Green Evaluation/Gas Mileage 
The BMW 1 M Coupe's 19 mpg/25 mpg fuel economy figures may seem unexceptional given its shoebox-like proportions, but those numbers are passable when considering its blistering performance figures.
 
Vehicle Details
Interesting Vehicle Features and Options 
Packed to the gills with performance-oriented standard features, the BMW 1 M Coupe's optional equipment list is essentially luxury and convenience focused.
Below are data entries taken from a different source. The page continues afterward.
-- ==== Sys2Proof/Machine/Boot.lean ====
section
/-!
DEFINITION. Before the block's rules hold (spec/70_reset_and_hazards.md R131): a raw configuration is checked and
installed, or refused (spec/00_scope.md R8, spec/60_exceptions.md R114), and then reset is applied.
-/

namespace Sys2Proof.Machine

/-- The configuration a raw one is, if it is well formed, or ConfigRefused (spec/60_exceptions.md R114). -/
def admitConfig (raw : RawConfig) : Except Refusal Config :=
  if h : raw.wf = true then
    .ok {
      toRawConfig := raw
      revUndoesFwd := (Bool.and_eq_true_iff.mp h).1
      fwdUndoesRev := (Bool.and_eq_true_iff.mp h).2 }
  else .error .configRefused

/-- Boot: the configuration is loaded, then reset is applied (spec/70_reset_and_hazards.md R131, 1 and 2). The machine holds
that configuration from then on, and every later step and reset uses it. Items 3 to 5 of that rule are the host's, and are
moves of the agenda. -/
def boot (raw : RawConfig) (sources : Vector InputStream 255) (ready : Bool) (agenda : List Move) :
    Host.Outcome State Fault Refusal :=
  match admitConfig raw with
  | .ok c => .next (State.powerOn c sources ready agenda)
  | .error r => .refused r

end Sys2Proof.Machine
end

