/-- After a corrected codeword the block is in DECODE or in REINT. -/
theorem sameFrame_acceptCodeword {s : State} (hs : s.block.state = codeDecode) (k : Fin 5) (msg : Codeword) :
    SameFrame s.block (acceptCodeword k msg s).block := by
  have hp : (acceptCodeword k msg s).block.inProgress = true := by
    rcases acceptCodeword_state k msg s with h | h
    · exact inProgress_of_state h (by decide)
    · exact inProgress_of_state (h.trans hs) (by decide)
  exact ⟨hp, rfl, rfl, rfl, rfl, rfl, rfl, rfl, rfl, rfl, rfl⟩

/-- What a turn of the orchestrator can come to: nothing, the two answers that FETCH acts on, work on the frame in progress, or
its release. -/
theorem TurnEffect.by_phase {s t : State} (h : TurnEffect s t) :
    t = s ∨
    (s.block.state = codeFetch ∧ t = raiseEvent .inputExhausted s) ∨
    (s.block.state = codeFetch ∧ ∃ u, poll s.sources s.block.srcId = .unit u ∧ t = acquireUnit u s) ∨
    (s.block.inProgress = true ∧ s.block.state ≠ codeRelease ∧ SameFrame s.block t.block ∧ t.sources = s.sources) ∨
    (s.block.state = codeRelease ∧ t = releaseStep s) := by
  cases h with
  | idle | fatal | inputWaits | sinkWaits => exact .inl rfl
  | inputEnded hs => exact .inr (.inl ⟨hs, rfl⟩)
  | acquired u hs hp => exact .inr (.inr (.inl ⟨hs, u, hp, rfl⟩))
  | released hs => exact .inr (.inr (.inr (.inr ⟨hs, rfl⟩)))
  | corrected k msg hs =>
    refine .inr (.inr (.inr (.inl ⟨inProgress_of_state hs (by decide), by rw [hs]; decide, ?_, rfl⟩)))
    exact sameFrame_acceptCodeword (s := recordCall s.block.cwIdx s.block.cw[k] s) hs k msg
  | deinterleaved hs | reinterleaved hs | uncorrectable _ _ hs | emitted hs =>
    exact .inr (.inr (.inr (.inl ⟨inProgress_of_state hs (by decide), by rw [hs]; decide,
      ⟨rfl, rfl, rfl, rfl, rfl, rfl, rfl, rfl, rfl, rfl, rfl⟩, rfl⟩)))

end Sys2Proof.Machine
end

section
/-!
PROOF. What a step short of a reset cannot do (spec/42_orchestrator.md R84, R85, R92, spec/70_reset_and_hazards.md R138,
spec/60_exceptions.md R110, R116): leave IDLE or FATAL unasked, pass a sink that is not ready, end a frame before RELEASE, or
change a report, the source or `cmd_err` without its reason.
-/

namespace Sys2Proof.Machine

/-! ## States in which the orchestrator is held -/

/-- The orchestrator has no step in IDLE, in FATAL, and in EMIT before a sink that is not ready. -/
def turnIsHeld (s : State) : Prop :=
  s.block.state = codeIdle ∨ s.block.state = codeFatal ∨ (s.block.state = codeEmit ∧ s.outReady = false)

theorem TurnEffect.eq_of_held {s t : State} (h : TurnEffect s t) (hh : turnIsHeld s) : t = s := by
  unfold turnIsHeld at hh
  cases h with
  | idle | fatal | inputWaits | sinkWaits => rfl
  | emitted hs hr => simp [hs, hr] at hh
  | inputEnded hs | acquired _ hs | deinterleaved hs | corrected _ _ hs | uncorrectable _ _ hs
  | reinterleaved hs | released hs => simp [hs] at hh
Á la carte possibilities include heated front seats ($500), BMW Assist with Bluetooth ($750), satellite radio ($350), and a Harman Kardon sound system ($875).
 
The premium package ($2,400) adds niceties like power front seats, lumbar support, BMW Assist/Bluetooth, and an iPod/USB adaptor, while the convenience package ($2,700, only available with the premium package) adds navigation, an alarm, and several other items. 
 
Key Technology Evaluation 
Technology options like an 8.8-inch iDrive control display and an 80GB media server are available for the 1 M Coupe, but some of the most noteworthy tech gems can be found within its M3-derived underpinnings. For instance, the M variable differential works with the dynamic stability control system to alter how aggressively power is laid down to the road. The mostly aluminum, five-link rear suspension setup pulled from the M3 is a tried-and-true masterpiece of performance engineering, while the M compound brakes deliver breathtaking stopping strength and the M3 sourced steering rack provides excellent feel. The 1 M Coupe's standout features may not appease tech geeks, but they'll certainly satisfy track day junkies.
 
Interior 
Modesty and understatement rules the interior of this four-seat coupe. "This is probably the most driver-oriented cabin of any BMW," declares M Brand Manager Matt Russell, and we think that's a great thing; you can only order the 1 M Coupe with orange contrast-stitched Black Boston leather with discreet touches of anthracite Alcantara.
 
Exterior 
Refined in BMW's Munich-based wind tunnel, the 1 M Coupe's exterior offers a telling visual representation of the car's voracious appetite for road. Though the four-cm-wide fender flares lend it a mean appearance, they contribute to an SUV-like drag coefficient of .37; however, the so-called "air curtain system" created by the vertical slats in the grille helps smooth airflow over the front wheels.
 
Market Segment and Pricing 
BMW executives say the M3 was the only car the 1 M Coupe was benchmarked against, and given its 1,000 car allotment for the 2011 model year, we believe them. This is a niche vehicle tailored to a small subset of enthusiasts who aren't put off by its Lilliputian dimensions. That said, the Audi TT RS ($56,850) and Porsche Cayman R ($66,300) are perhaps the two most comparable examples on the market, and their base prices exceed the BMW's fully loaded MSRP of $54,085. 
 
What We Think 
In the face of big, heavy sports cars powered by gas-guzzling engines, we found ourselves refreshed to climb into the BMW 1 M Coupe's compact cabin, and even more thrilled to drive it. It may not offer the cargo capacity of a 3 Series, the passenger room of a 5 Series, or the magic carpet ride of a 7 Series, but the sensations from behind the wheel—the steering feel, the way the twin-turbocharged six-cylinder spools up seamlessly and pushes you into your seat, and how it digs into tarmac with seemingly endless grip—is the stuff that makes the driving cognoscenti swoon. If hardcore driving is your thing, the BMW 1 M Coupe may just be your ideal ride.